Using Tails? Be careful with embedded metadata!

Embedded metadata can reveal who edited a document. We tested the Metadata Anonymization Tookit (MAT – included in Tails, a Linux version for anonymous communication) to see how such metadata can be removed. We found and reported a security issue. The MAT developers intend to get this fixed now.

[→ deutsche Version]

Tails is a special-purpose Linux distribution. It allows people to communicate anonymously and securely. That is why it is used by journalists and activists, for instance Edward Snowden. When using Tails, you should know what you are doing. Making mistakes can result in insecure communication, so people need to be careful when using it. Our tests with metadata underlined this.

Tails is safe – with caveats

Let’s get this straight: Tails is still safe, as far as we can tell. However, those who rely on data protection, anonymity and security have to take special care to use it correctly, to avoid being lulled into a false sense of security. During the last AKtiVCongrEZ (an annual meeting of German activists organised by Digitalcourage) in February 2016, we tested the Metadata Anonymisation Toolkit (MAT) that comes with Tails but can also be installed on other operating systems. MAT removes metadata from images, audio files and office documents. Unfortunately, we found a security problem in MAT that will hopefully get fixed soon.

Why is metadata a problem?

Many applications and devices add extra information when you create or edit images, audio files, spreadsheets or formatted text documents. This metadata can include author, creation date, file system location, software used, license or geodata (physical location). This can be helpful, but it can also be used to trace the history and usage of a file to find out who used it when and where. Whistleblowers who want to hand on confidential documents, journalists who want to protect their sources or people who publish photographs on the Internet but do not want to reveal the exact location – they all should remove embedded metadata. Tails includes the MAT application for that purpose.

MAT’s approach: all or nothing

MAT’s advantage is that is covers all your usual file formats whereas other tools are more specialised (exiv2, jhead etc.).
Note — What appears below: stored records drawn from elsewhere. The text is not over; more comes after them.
/-- A custom bank: M odd, its DC gain from 0.99 to 1.01 (R115). -/
def State.bankOk (s : State) (b : Nat) : Bool :=
  let m := s.f F.SPG_FIR_LEN_M b
  let half := (List.range ((m + 1) / 2)).map (fun n => fixed149 (fp32.dec (s.f F.SPG_FIR_COEF_H b n)))
  let h := half ++ (half.reverse.drop 1)
  let one : Int := ((2 ^ 149 : Nat) : Int)
  m % 2 == 1 && h.all (·.isSome) && inZ (99 * one) (101 * one) (100 * sumZ (h.map (·.getD 0)))

/-- Whether an enabled channel names a custom bank: only such a bank is held to R115 (DESIGN CHOICE of log entry 95). -/
def State.bankUsed (s : State) (b : Nat) : Bool :=
  (s.enabled F.SPG_CH_CTL_ENABLE).any (fun c => s.f F.SPG_CH_CTL_FIR_A c == b + 8 || s.f F.SPG_CH_CTL_FIR_B c == b + 8)

/-- An SPI port: a strobed one has its strobe, the check field lies in what is read (R101, R102). -/
def State.spiOk (s : State) (p : Nat) : Bool :=
  let off := s.f F.SPG_SPI_CTL_CHECK_OFF p
  let len := s.f F.SPG_SPI_CTL_LEN p
  (!s.fb F.SPG_SPI_CTL_STROBED p || s.fb F.TIME_TRIG_CTL_ENABLE (32 + p))
    && (match s.f F.SPG_SPI_CTL_CHECK p with | 1 => decide (off + 2 ≤ len) | 2 => decide (off + 1 ≤ len) | _ => true)

/-- An SSI port: every schedule that reads it leaves time for the frame and the monoflop (R104). -/
def State.ssiOk (s : State) (p : Nat) : Bool :=
  let khz := s.f F.SPG_SSI_CTL_CLK_KHZ p
  (List.range 8).all (fun k =>
    let n := 40 + k
    !(s.fb F.TIME_TRIG_CTL_ENABLE n && bitOf (s.f F.TIME_TRIG_DELAY_NS n) (8 + p))
      || decide ((s.f F.SPG_SSI_CTL_BITS p * 1000000 + s.f F.SPG_SSI_TM_TM_US p * 1000 * khz) * s.f F.TIME_TRIG_DEN_DEN n
          ≤ s.f F.TIME_TRIG_NUM_NUM n * khz))

/-- The register-write sequence of every port: at most 32 writes of up to 4 bytes each (R103). -/
def Image.imuOk (i : Image) : Bool :=
  (List.range 8).all (fun p =>
    let l := (i.imuSeq.filter (fun e => e.1 == p)).flatMap (·.2)
    decide (l.length ≤ 32) && l.all (fun w => decide (w.length ≤ 4)))

/-- The settings of the Sparge. -/
def State.spgRules (s : State) (i : Image) : Bool :=
  i.imuOk && s.each F.SPG_CH_CTL_ENABLE s.chanOk && s.each F.SPG_SPI_CTL_ENABLE s.spiOk && s.each F.SPG_SSI_CTL_ENABLE s.ssiOk
    && (List.range 8).all (fun b => !s.bankUsed b || s.bankOk b)

/-! ## The Mill (R124, R133) -/

/-- A sensor job. -/
def State.jobOk (s : State) (n : Nat) : Bool :=
  (!s.fb F.MILL_SNS_CTL_KLT_EN n ||
      (decide (s.f F.MILL_SNS_KLT_KLT_LEVELS n ≤ s.f F.MILL_SNS_CTL_LEVELS n + 1) && decide (2 ≤ s.f F.MILL_SNS_CTL_OUT_FRAMES n)))
    && s.f F.MILL_SNS_KLT_WIN n % 2 == 1 && decide (s.pair R.MILL_SNS_MAP_LO R.MILL_SNS_MAP_HI n < 2 ^ 48)
    && s.pair R.MILL_SNS_MAP_LO R.MILL_SNS_MAP_HI n % 4096 == 0 && s.pair R.MILL_SNS_OUT_LO R.MILL_SNS_OUT_HI n % 4096 == 0

/-- The warp map of a sensor job (R132, R133): the node count; every node's source y less than 63.0 rows from its output y; for every 64 × 64 output
tile the bounding box of the nodes around it, widened by one pixel, within 192 × 192 pixels. An invalid node gives no source coordinate. -/
def State.warpOk (s : State) (i : Image) (n : Nat) : Bool :=
  let g := s.grid n
  let w := s.f F.MILL_SNS_GEOM_OUT_W n
  let h := s.f F.ING_SNS_GEOM_HEIGHT n
  let nx := ceilDiv (w - 1) g + 1
  let ny := ceilDiv (h - 1) g + 1
  let nodes := ((i.warps.find? (fun e => e.1 == n)).map (·.2)).getD []
  let at' := fun (gx gy : Nat) => nth (0, 0) nodes (gy * nx + gx)
  let near := (List.range ny).all (fun gy => (List.range nx).all (fun gx =>
    let p := at' gx gy
    p.1 == 0xFFFFFFFF || decide (MillNum.gap p.2 (65536 * (g * gy)) < 63 * 65536)))
  let span := fun (l : List Nat) => l.foldl Nat.max 0 - l.foldl Nat.min (2 ^ 32) + 2 * 65536
  let boxes := (List.range (ceilDiv h 64)).all (fun ty => (List.range (ceilDiv w 64)).all (fun tx =>
    let xs := (List.range nx).filter (fun gx => decide (64 * tx < g * gx + g) && decide (g * gx < Nat.min (64 * tx + 63) (w - 1) + g))
    let ys := (List.range ny).filter (fun gy => decide (64 * ty < g * gy + g) && decide (g * gy < Nat.min (64 * ty + 63) (h - 1) + g))
    let pts := (ys.flatMap (fun gy => xs.map (fun gx => at' gx gy))).filter (fun p => p.1 != 0xFFFFFFFF)
    pts.isEmpty || (decide (span (pts.map (·.1)) ≤ 192 * 65536) && decide (span (pts.map (·.2)) ≤ 192 * 65536))))
  nodes.length == nx * ny && nodes.all (fun p => decide (p.1 < 2 ^ 32) && decide (p.2 < 2 ^ 32)) && near && boxes

/-- An SGM job. -/
def State.sgmOk (s : State) (p : Nat) : Bool :=
  let l := s.f F.MILL_SGM_CTL_LEFT p
  let r := s.f F.MILL_SGM_CTL_RIGHT p
  let lev := s.f F.MILL_SGM_CTL_LEVEL p
  let dn := s.f F.MILL_SGM_RANGE_DNUM p
  s.fb F.MILL_SNS_CTL_ENABLE l && s.fb F.MILL_SNS_CTL_ENABLE r
    && s.f F.MILL_SNS_GEOM_OUT_W l == s.f F.MILL_SNS_GEOM_OUT_W r && s.f F.ING_SNS_GEOM_HEIGHT l == s.f F.ING_SNS_GEOM_HEIGHT r
    && decide (lev ≤ s.f F.MILL_SNS_CTL_LEVELS l) && decide (lev ≤ s.f F.MILL_SNS_CTL_LEVELS r)
    && inN (s.f F.MILL_SGM_PEN_P1 p + 1) 193 (s.f F.MILL_SGM_PEN_P2 p) && dn % 8 == 0
    && decide (s.f F.MILL_SGM_RANGE_DMIN p + dn ≤ 2048) && decide (s.jobW l lev * dn ≤ 524288)

/-- A flow job. -/
def State.flowOk (s : State) (j : Nat) : Bool :=
  let n := s.f F.MILL_FLOW_CTL_SENSOR j
  s.fb F.MILL_SNS_CTL_ENABLE n
    && decide (s.f F.MILL_FLOW_CTL_LEVEL j + s.f F.MILL_FLOW_CTL_LEVELS j ≤ s.f F.MILL_SNS_CTL_LEVELS n + 1)
    && decide (2 ≤ s.f F.MILL_SNS_CTL_OUT_FRAMES n)

/-- The settings of the Mill. -/
def State.millRules (s : State) (i : Image) : Bool :=
  s.each F.MILL_SNS_CTL_ENABLE s.jobOk && s.each F.MILL_SGM_CTL_ENABLE s.sgmOk && s.each F.MILL_FLOW_CTL_ENABLE s.flowOk
    && s.each F.MILL_SNS_CTL_ENABLE (s.warpOk i)

/-! ## The tensor clusters (R177, R179, R181, R192, R195) -/

/-- A sum over the enabled networks of a cluster's group. -/
def State.groupSum (s : State) (l : Nat) (g : Nat → Nat) : Nat :=
  sumN ((s.enabled F.TNS_NET_CTL_ENABLE).map (fun m => if bitOf (s.f F.TNS_NET_CTL_GROUP m) l then g m else 0))

/-- An enabled instance (R181, R192). -/
def State.insOk (s : State) (k : Nat) : Bool :=
  let n := s.insSensor k
  let d := s.f F.TNS_INS_DEADLINE_US k
  s.fb F.TNS_NET_CTL_ENABLE (s.insNet k) && s.fb F.ING_SNS_SRC_ENABLE n && s.fb F.MILL_SNS_CTL_ENABLE n && s.fb F.MILL_SNS_CTL_PATH_EN n
    && (d == 0 || (decide (100 ≤ d) && decide (1000 * d ≤ 2 * s.f F.ING_SNS_PERIOD_NS n)))
    && s.pair R.TNS_INS_OUT_LO R.TNS_INS_OUT_HI k % 4096 == 0

/-- What a network needs of a cluster's staging area: its PREFETCH largest streamed layers (R179), in KiB. -/
def Net.stagingNeed (n : Net) (prefetch : Nat) : Nat :=
  sumN ((sortBy (fun (a b : Nat) => decide (b < a)) ((n.main.layers.filter (fun l => 2 ≤ l.cls)).map (·.kib))).take prefetch)

/-- The Mill-path input buffers that the task graphs name in a cluster's SRAM (R177), in KiB. -/
def Graph.pathKib (g : Graph) (l : Nat) : Nat :=
  ceilDiv (sumN ((g.paths.filter (fun p => p.addr / 0x400000 == 16 + l)).map (·.len))) 1024

/-- The settings of the tensor clusters. -/
def State.tnsRules (s : State) (i : Image) : Bool :=
  let net := fun (m : Nat) => nth ({} : Net) i.nets m
  let nets := s.enabled F.TNS_NET_CTL_ENABLE
  s.each F.TNS_INS_CTL_ENABLE s.insOk
    && nets.all (fun m =>
      (s.f F.TNS_NET_MOP_MOP m == 0 || s.f F.TNS_NET_EFF_MAIN m != 0) && (s.f F.TNS_NET_FB_MOP_MOP m == 0 || s.f F.TNS_NET_EFF_FB m != 0))
    && decide (512 ≤ i.staging)
    && (s.places 4).all (fun l => decide (s.groupSum l (fun m => (net m).pin) ≤ 256)
      && decide (s.groupSum l (fun m => (net m).pin + (net m).classKib 0) ≤ 1024)
      && decide (s.groupSum l (fun m => (net m).classKib 1) + i.staging + i.graph.pathKib l ≤ 4096)
      && decide (s.groupSum l (fun m => (net m).stagingNeed (s.f F.TNS_NET_CTL_PREFETCH m)) ≤ i.staging))
    && decide (sumN (nets.map (fun m => (net m).classKib 2)) ≤ 1024 * s.f F.TNS_HOPPER_WEIGHTS_MIB)

/-! ## Memory (R202, R203, R198) -/

/-- Pages of the enabled regions of some classes. -/
def State.classPages (s : State) (cs : List Nat) : Nat := sumN ((cs.flatMap s.regions).map s.rgnPages)

/-- The regions overlap nowhere: sorted by base, each ends before the next begins. -/
def rgnsApart : List (Nat × Nat) → Bool
  | [] => true
  | [_] => true
  | a :: b :: l => decide (a.1 + a.2 ≤ b.1) && rgnsApart (b :: l)

/-- Bytes of one channel as a number of pages. -/
def State.chPages (s : State) : Nat := s.chBytes / 65536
MAT follows an “all or nothing” approach to metadata: it tries to remove everything, even innocuous metadata (such as aperture and exposure time for photographs). Also, by default it overwrites the original files with its output – no questions asked, no backup created.

MAT under scrutiny

We took a closer look at the Metadata Anonymisation Toolkit and found a security problem. It turned out that MAT does not remove all metadata under all circumstances. Fortunately, MAT can show you what it missed, but it will do so only if you actively re-check the document after treatment. Our advice is to do this check after each use of MAT. Until an improved version of MAT becomes available, we recommend the following workaround: If possible, use MAT to remove metadata from each image or other file before embedding it into a container format such as PDF. If you only have a PDF file (or other container) to start with, things get more difficult: maybe you can extract the parts you need, using the tools pdfimages and pdftext for example. Then clean and recombine the parts into a new PDF using LibreOffice or Scribus, or simply collect the cleaned parts in a Tar archive. Take care to check that any files you ultimately send are clean – as the last step before sending.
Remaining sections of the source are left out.